Never done that sort of thing. Anyone in for teaching a new dog old tricks?


----------



## Sandcrab (Mar 20, 2002)

*"It was an 8 hour boat ride each way to the grounds, but well worth it."*

You have to be kidding? How deep is the water you are fishing? Is this deep sea fishing as in 200 ft/heavy 1 lb sinkers/etc. or is this shallower water fishing?

I might go but I'm not out to buy any new equipment to handle super heavy weights.


----------



## Anthony (Jul 3, 2002)

The boat that Captain Monty has purchased is a 55ft boat called the Morning Star. I have been wreck fishing with Monty for about 10 years now and have never been disappointed. A slow day for Monty is a normal day for everyone else. He is the best when it comes to wreck fishing in Ocean City. I believe the price will be $70 for an 8-hour trip mainly focusing on sea bass and possibly tautog. Anyway I am in so let's set a date. I believe he will start going out in March but am not sure yet. We will have to make reservations way ahead because the trips are limited to 25 people and with each reservation will be a boat position. 
-Anthony


----------



## Duke of Fluke (May 22, 2002)

Sandcrab,
That trip was off NJ. The depths were 200-250 feet. Most guys were using 16 to hold. If you do not have the gear, the boat has rentals. Some guys were lucky enough to have electric reels. Even with the long cranking, the trip was lots of fun. The fish put up a decent fight even with the heavy tackle.

Our next trip will be a cod trip in April on Georges bank up in Mass, followed by a May tilefish trip on the same boat we did the seabass trip. The tile fish trip will occur on the wall of the Hudson canyon in depths around 700 feet!
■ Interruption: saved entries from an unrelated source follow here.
-- ==== Sys2Proof/Machine/Objects.lean ====
section
/-!
DEFINITION. The numbers of the dictionary objects (R640, R641): index * 256 + sub-index, one name per object of the
chapters' tables, what each holds at reset, and reading and writing the register store.
-/

namespace Sys2Proof.Machine

/-- The number of object index.sub (R640). -/
def obj (index sub : Nat) : Nat := index * 256 + sub

namespace Obj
The trips out of OC will not require as much lead or heavy tackle as they usually fish much shallower water. The offshore deepwater thing only happens in the middle of winter. The only way you can catch the fish is to go way offshore to the wintering grounds. To my knowledge, nobody in the DE/MD area does this type of trip. I suspect you would be able to get away with 10 ounces or less for a spring trip off OC.


Husky,

There is nothing to it. Bait up a top and bottom rig with clam or squid drop to the bottom, reel up the slack when you feel a bite set the hook and reel them up. Better yet, set the hook take two cranks to get the fish out of the snag then wait for 30 or 40 seconds and set the hook again and bring them up two at a time! I do have a few special rigs I know how to tie that will substantially increase the amount of bites you get though. Tog fishing is a different story, you can catch them on the same trips, but they are a little trickier. I can help with that though.

Jamey


----------



## Sandcrab (Mar 20, 2002)

DOF,

Thanks for the info. I use the standard rule for deep water fishing "1 oz per 10 ft of water" and this sounded like a California rock cod adventure (broomstick rods, rod plates for laying them on the rails, etc).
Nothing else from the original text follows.